Unfortunately, for people like myself, these good, Christian (white) leaders decided to embark on a multi-year campaign to disenfranchise black voters. In places like Wisconsin, Ohio, and North Carolina, good, Christian (white) leaders decided that they could influence the outcome of this and future elections by passing voter id laws that would disproportionately and negatively affect black voters. Stranger still, these good, Christian (white) leaders then decided to strategically close places where voters could obtain the proper identification necessary to be eligible to vote (hi, Alabama!). Again, this disproportionately affected black voters. How do we know a lot of this? Well, our good, Christian (white) leaders got a little sloppy in North Carolina and decided to specifically target black Christians with, as the 4th US Court of Appeals described, “surgical precision.”

This, over everything, is the story of the election for me.
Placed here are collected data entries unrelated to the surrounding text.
theorem isprime_of_factor (hc : ¬ (s.reg rs1).Prime)
    (h : s.reg rs1 < 2 ∨ ∃ p, p.Prime ∧ p ≤ s.params.tdBound ∧ p ∣ s.reg rs1) :
    exec (.isprime rs1) s = .next (s.setRes 0).complete := by
  by_cases htwo : s.reg rs1 < 2
  · exact exec_isprime_of_lt_two hrounds htwo
  · have htrial := (s.trialDivision_tdPrimes (s.reg rs1)).2.1 hc (h.resolve_left htwo)
    exact exec_isprime_of_trialDivision hrounds (Nat.le_of_not_lt htwo) htrial

theorem isprime_of_tdPrime (hc : (s.reg rs1).Prime) (h : s.reg rs1 ≤ s.params.tdBound) :
    exec (.isprime rs1) s = .next (s.setRes 1).complete :=
  exec_isprime_of_trialDivision hrounds hc.two_le ((s.trialDivision_tdPrimes _).1 hc h)

/-- The rounds' verdict is ISPRIME's, and the draws they made are all that is left of them. -/
theorem isprime_of_rounds (h : s.Undecided (s.reg rs1)) {s' : State} {v : Bool}
    (hdraw : s.mrRounds (s.reg rs1) s.rounds = (some v, s')) :
    ∃ t, exec (.isprime rs1) s = .next t ∧ WritesRes (verdictWord v) s t ∧ t.rng = s'.rng ∧ t.draws = s'.draws :=
  ⟨_, exec_isprime_of_rounds hrounds h.two_le h.trialDivision hdraw,
    (State.setRes_writesRes _ s').of_onlyDraws (State.mrRounds_onlyDraws hdraw), rfl, rfl⟩

/-- As many passing bases as ROUNDS: probably prime. -/
theorem isprime_of_passing (h : s.Undecided (s.reg rs1)) (hrngf : s.status.rngf = false) {bases : List Nat}
    {rest : List RngAnswer} (hpass : ∀ n ∈ bases, mrPasses (s.reg rs1) (answerRange 2 (s.reg rs1 - 2) n) = true)
    (hlen : bases.length = s.snap.rounds.toNat) (hrng : s.willDraw bases rest) :
    ∃ t, exec (.isprime rs1) s = .next t ∧ WritesRes 1 s t ∧ t.rng = rest ∧ t.draws = s.draws + bases.length := by
  have hdraw := State.mrRounds_of_values bases rest s hrng hrngf hpass 0
  rw [Nat.add_zero, hlen] at hdraw
  obtain ⟨t, ht, hwrites, hrest, hdraws⟩ := isprime_of_rounds hrounds h hdraw
  exact ⟨t, ht, hwrites, hrest, hlen ▸ hdraws⟩

/-- A prime gets no verdict but 1, whatever is drawn (rule R163). -/
theorem isprime_of_prime (hlegal : s.params.legal = true) (hc : (s.reg rs1).Prime) {t : State}
    (ht : exec (.isprime rs1) s = .next t) (hok : t.errcode = .ok) : WritesRes 1 s t := by
  by_cases htd : s.reg rs1 ≤ s.params.tdBound
  · cases (isprime_of_tdPrime hrounds hc htd).symm.trans ht
    exact s.setRes_writesRes 1
  · have hundecided := State.undecided_of_prime hc (Nat.lt_of_not_le htd)
    obtain ⟨-, -, -, -, -, -, hbound⟩ := (Params.legal_iff _).1 hlegal
    rcases hdraw : s.mrRounds (s.reg rs1) s.rounds with ⟨_ | v, s'⟩
    · cases (exec_isprime_of_fail hrounds hundecided.two_le hundecided.trialDivision hdraw).symm.trans ht
      cases hok
    · obtain ⟨u, hu, hwrites, -⟩ := isprime_of_rounds hrounds hundecided hdraw
      cases hu.symm.trans ht
      obtain rfl : v = true := State.mrRounds_verdict (by omega) (fun a => mrPasses_of_prime hc (by omega)) hdraw
      exact hwrites

end

/-! ### The obligations -/

/-- Settles O37: a trial-division prime is found in the list, and any other prime has no witness (`mrPasses_of_prime`). -/
theorem isprimeAcceptsEveryPrime : Obligations.IsprimeAcceptsEveryPrime := by
  intro rs1 s
  refine ⟨opOf_cmdWord (by decide) (by decide) .., fun hlegal hc hrounds => ⟨fun t => isprime_of_prime hrounds hlegal hc,
    fun htd => ?_, fun hlarge hrngf ns rest hlen hrng => ?_⟩⟩
  · exact ⟨_, isprime_of_tdPrime hrounds hc htd, s.setRes_writesRes 1, rfl, rfl⟩
  · have hundecided := State.undecided_of_prime hc hlarge
    obtain ⟨-, -, -, -, -, -, hbound⟩ := (Params.legal_iff _).1 hlegal
    have hpass (n : Nat) : mrPasses (s.reg rs1) (answerRange 2 (s.reg rs1 - 2) n) = true := by
      obtain ⟨hlo, hhi⟩ := answerRange_mem (show 2 ≤ s.reg rs1 - 2 by omega) n
      exact mrPasses_of_prime hc (by omega) hlo hhi
    exact hlen ▸ isprime_of_passing hrounds hundecided hrngf (fun n _ => hpass n) hlen hrng
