-- ==== Sys2Proof/Syntax.lean ====
section
/-! DEFINITION. The commands of the block: one constructor of `Instr` per row of the table of operations and events,
with what a partner sends or the environment shows as its operands. The table gives no row any fields; the operands
are those the row's rule needs (log entry 5). -/

namespace Sys2Proof

/-- One entry of a transaction (R329): index, subindex and, for a write, the value's length and the value. -/
structure Entry where
  idx : Nat
  sub : Nat
  len : Nat := 0
  val : Raw := 0
deriving DecidableEq, Repr

/-- The heading of a partner's transaction (table of transaction fields in Commit and Coherent State). `off` is the
moment in the tread at which its validation completes (R31, R32). -/
structure Hdr where
  assoc : Nat
  seq : Nat
  tag : Nat := 0
  off : Offset := 0
  named : Option Tread := none
  early : Bool := false
  journalled : Bool := false
deriving DecidableEq, Repr

/-- Where a frame came from: port of arrival, MAC address, and for UDP the IPv4 address and port, and
whether it is a datagram that R314 lets in: no fragment, no IP options, its checksum right or 0 (R314, R326); `proto` its
EtherType or, for UDP, its destination port, none for the one that the module listens to. -/
structure Src where
  port : Nat
  mac : Nat := 0
  udp : Bool := false
  ip : Nat := 0
  udpPort : Nat := 0
  sound : Bool := true
  proto : Option Nat := none
deriving DecidableEq, Repr

/-- The header of a HELLO, NEGOTIATE or ASSOCIATE frame (R315, R316), whose kind and association ID the command gives. -/
structure FrameHead where
  major : Nat := 1
  minor : Nat := 0
  seq : Nat := 0
  tag : Nat := 0
  flags : Nat := 0
deriving DecidableEq, Repr

/-- A Spasia frame as received (R315, R316): header fields, body bytes and trailer bytes; `kind` its kind where that is none
that R317 lets a partner send. -/
structure Frame where
  src : Src
  major : Nat
  minor : Nat
  assoc : Nat
  seq : Nat := 0
  tag : Nat := 0
  flags : Nat := 0
  body : List Nat := []
  trailer : List Nat := []
  off : Offset := 0
  kind : Option Nat := none
deriving DecidableEq, Repr

/-- A NEGOTIATE request body (R323). -/
structure NegReq where
  versions : Nat
  features : Nat := 0
  profile : Nat := 3
  formats : Nat := 3
  cls : Nat := 0
  auth : Nat := 0
  node : Nat := 0
  nonce : Nat := 0
deriving DecidableEq, Repr

/-- An ASSOCIATE request body (R325). -/
structure AssocReq where
  reserved : Nat
  role : Nat
  lossAction : Nat := 0
  resv3 : Nat := 0
  heartbeat : Nat := 1
  resv6 : Nat := 0
  proof : Nat := 0
deriving DecidableEq, Repr

/-- What the environment shows the module in one tread: slot 0 codes by converter (R163), raw digital levels that
changed (R189), whether each side's main-link frame had a correct CRC (R193), which bank strobes toggled, readback
levels of the outputs (R196), and what the comparators of the engine pairs found (R137, R141, R158, R120). -/
structure TreadIn where
  slot0 : List (Nat × Int) := []
  raw : List (Nat × Nat) := []
  mainIn : Bool := true
  mainOut : Bool := true
  strobes : Nat := 63
  readback : Option Nat := none
  missA : Bool := false
  missB : Bool := false
  overrunA : Bool := false
  overrunB : Bool := false
  cross : Bool := false
  poolPath : List (Nat × Nat) := []
  poolStored : List Nat := []
deriving DecidableEq, Repr

/-- What the module measures once per flight (R173, R197, R388): F32 values. -/
structure FlightIn where
  power : Raw := 0
  vlog : Raw := 0
  vhu : Raw := 0
  baseplate : Raw := 0
  supplies : List Raw := []
  cjX2 : Raw := 0
  cjX3 : Raw := 0
  tileTemps : List Raw := []
deriving DecidableEq, Repr

/-- What the filter of a digital input sees (R188): the new raw level and the consecutive samples for which it has held. -/
structure DiIn where
  level : Nat
  samples : Nat
deriving DecidableEq, Repr

/-- A duty output's instant (R192): the output and, while the logic side is in reset, the treads since the last boundary. -/
structure DutyIn where
  o : Nat
  treads : Nat := 0
deriving DecidableEq, Repr

/-- The straps sampled at power-on (R291). -/
structure Straps where
  bootsel : Nat
  clkmode : Nat
deriving DecidableEq, Repr

/-- Whether the stored active and pending safety configurations pass their CRCs (R212). -/
structure SafetyStored where
  activeOk : Bool := true
  pendingOk : Bool := true
deriving DecidableEq, Repr

/-- What a safety channel shows in one test-pulse slot of 500 us (R214 to R216): whether its input reads high as the
slot ends, and what it shows in the slot's check window from 250 us to 400 us: 0 high, 1 low in part of it, 2 low
throughout. -/
structure SlotIn where
  high : Bool := false
  low : Nat := 0
deriving DecidableEq, Repr

/-- What a safety channel shows in one safety cycle: its two slots in order. -/
structure ChanIn where
  first : SlotIn := {}
  second : SlotIn := {}
deriving DecidableEq, Repr

/-- One safety cycle: the 32 channels by number, whether SL-A and SL-B disagree (R210), readback levels of the 16
output channels (R225), and whether a keep-alive has arrived within the last 400 us (R343). -/
structure SafetyIn where
  chans : List (Nat × ChanIn) := []
  disagree : Bool := false
  readback : List (Nat × Bool) := []
  keepAlive : Bool := true
deriving DecidableEq, Repr

/-- What the bring-up finds (R159, R292 to R294): the tread at which step 7 ends, option copies that pass, the count of
restarts, the holdover treads that remain, the bring-up's length, and by slice the mirror copies of the repetitive pool that
fail their CRC. -/
structure BringUp where
  now : Tread
  optionA : Bool := true
  optionB : Bool := true
  restarts : Nat := 0
  remaining : Nat := 0
  micros : Nat := 0
  mirrorABad : Nat := 0
  mirrorBBad : Nat := 0
deriving DecidableEq, Repr

/-- A PTP Sync that has been completed by its Follow_Up where it is two-step: arrival port, t1, t2, correction and, in E2E mode,
the mean path delay as R352 takes them; the clock identity of its sender, its domain, whether it came over UDP, and its
logSyncInterval (R348). -/
structure SyncIn where
  port : Nat
  t1 : Nat
  t2 : Nat
  correction : Int := 0
  pathDelay : Nat := 0
  master : Nat
  domain : Nat := 0
  udp : Bool := false
  interval : Int := 0
deriving DecidableEq, Repr

/-- An Announce message's data set (R351): port, comparison fields of the default best master clock algorithm with the
grandmasterIdentity as `identity`; the clock identity of its sender where that is another, its domain, and whether it came over
UDP (R348). -/
structure AnnounceIn where
  port : Nat
  priority1 : Nat := 128
  clockClass : Nat := 6
  accuracy : Nat := 0x20
  variance : Nat := 0
  priority2 : Nat := 128
  identity : Nat
  portNumber : Nat := 1
  steps : Nat := 0
  interval : Int := 1
  utcOffset : Int := 37
  clock : Option Nat := none
  domain : Nat := 0
  udp : Bool := false
deriving DecidableEq, Repr

/-- A CAN frame (R361, R371): identifier in the layout of the identifier object, data bytes, and how many treads before its
end a received frame began. -/
structure CanFrame where
  id : Nat
  ext : Bool := false
  fd : Bool := false
  brs : Bool := false
  remote : Bool := false
  data : List Nat := []
  began : Nat := 0
deriving DecidableEq, Repr

/-- A frame at the switch (R312): port of arrival, addresses, length, FCS verdict, 802.1Q priority, EtherType class
0 other, 1 Spasia high (IMAGE, HEARTBEAT, NOTIFY), 2 Spasia low, 3 PTP event, 4 PTP general, 5 ARP, 6 ring test,
7 PTP peer delay; PTP of the transport set in 0x1300:0A. `residence` is the residence time of an event message on its way to
an egress port that `residences` does not list, `request` tells a Delay_Req from a Sync (R350). MAC addresses are numbers
whose first byte on the wire is the least significant. -/
structure SwFrame where
  port : Nat
  dst : Nat
  src : Nat
  len : Nat
  fcsOk : Bool := true
  pcp : Nat := 0
  cls : Nat := 0
  twoStep : Bool := false
  ptpId : Nat := 0
  residence : Nat := 0
  peerDelay : Nat := 0
  own : Bool := false
  residences : List (Nat × Nat) := []
  request : Bool := false
deriving DecidableEq, Repr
I can reconcile Trump. I can reconcile some of the reasons you’d vote for Trump. I can even say I’m down with Trump wanting to invest in infrastructure. I cannot reconcile ostensibly Christian leaders disenfranchising their own partners in faith because there is a high probability that they have a different idea on who should hold political office. I cannot come to grips with the reality that white Christians intentionally attempted to disenfranchise black Christians. I cannot come to grips with the idea that white Christians stood idly by while black Christians brought it up. Did it work? Who cares.

This beyond everything has been my experience with white/evangelical/conservative Christianity as an institution: it is an institution that vigorously asserts its support of equality until it is time to act on those assertions. It’s my experience because it is the reality of conservative Christianity’s history. The enabling of slavery. The enabling of lynching. The enabling of Jim Crow. The overzealous penalties of the war on drugs. For white evangelical Christianity, there has always some justification for waiting until the next time to actually stand up to racism. Whether it be “slaves obey your masters” or abortion, there has always been an excuse by the white church to punt on elevating the rights of people of color. Yes, I’m calling abortion an excuse because it has consistently been used as an excuse to assert the staying power of white nationalism in this country. When given a choice between Ted Cruz and Donald Trump, you chose the candidate who violated the Fair Housing Act and denied institutional racism. The exit polls of the primaries reflect this.

By allowing the votes of black Christians to be suppressed, you have implied their rights matter less than your dream of forcing policy on people who will likely just ignore it. And what’s more damaging to me is that because you have demonstrated their secular rights and opinions don’t matter, you are implying the voice of black Christians — my voice — in the church doesn’t matter. And for this offense, I have to start my long painful road to forgiveness.